* [Records for the task]:
-- ==== Sys2Proof/Machine/Control.lean ====
section
/-! DEFINITION. The control-transfer instructions (44_control.md): of each, its execute phase and
its meaning. -/

namespace Sys2Proof.Machine

/-- JUMP(t): a negative `t` passes the pre-check and fails the post-check (R240). -/
def jumpEffect (t : Int) (s : State) : Effect :=
  needTarget t s <|
  .done (s.setIp t)

/-- JUMPZ(t): pop the condition, jump if it is 0; the target is checked in either case (R241). -/
def jumpzEffect (t : Int) (s : State) : Effect :=
  needTarget t s <|
  needDepth 0 s <|
  readCell s.sp s fun c s =>
  .done ((if c.toInt = 0 then s.setIp t else s).setSp (s.sp - 1))

/-- JUMPI(t): jump to `t + o`, `o` popped; the sum is exact and the post-check alone tests it
(R242; 90_conflicts.md C3). -/
def jumpiEffect (t : Int) (s : State) : Effect :=
  needTarget t s <|
  needDepth 0 s <|
  readCell s.sp s fun o s =>
  .done ((s.setIp (t + o.toInt)).setSp (s.sp - 1))

/-- JUMP(t) (R240). -/
def execJump (t : Int) (s : State) : Host.Outcome State Fault Refusal :=
  runInstr (.jump t) (jumpEffect t) s

/-- JUMPZ(t) (R241). -/
def execJumpz (t : Int) (s : State) : Host.Outcome State Fault Refusal :=
  runInstr (.jumpz t) (jumpzEffect t) s

/-- JUMPI(t) (R242). -/
def execJumpi (t : Int) (s : State) : Host.Outcome State Fault Refusal :=
  runInstr (.jumpi t) (jumpiEffect t) s

end Sys2Proof.Machine
end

* [Task]: Take the entries above and return only the lines from the one with "JUMPZ(t) (R241). -/" to the one with "end Sys2Proof.Machine", both included, unchanged.

* [Task answer]:
/-- JUMPZ(t) (R241). -/
def execJumpz (t : Int) (s : State) : Host.Outcome State Fault Refusal :=
  runInstr (.jumpz t) (jumpzEffect t) s

/-- JUMPI(t) (R242). -/
def execJumpi (t : Int) (s : State) : Host.Outcome State Fault Refusal :=
  runInstr (.jumpi t) (jumpiEffect t) s

end Sys2Proof.Machine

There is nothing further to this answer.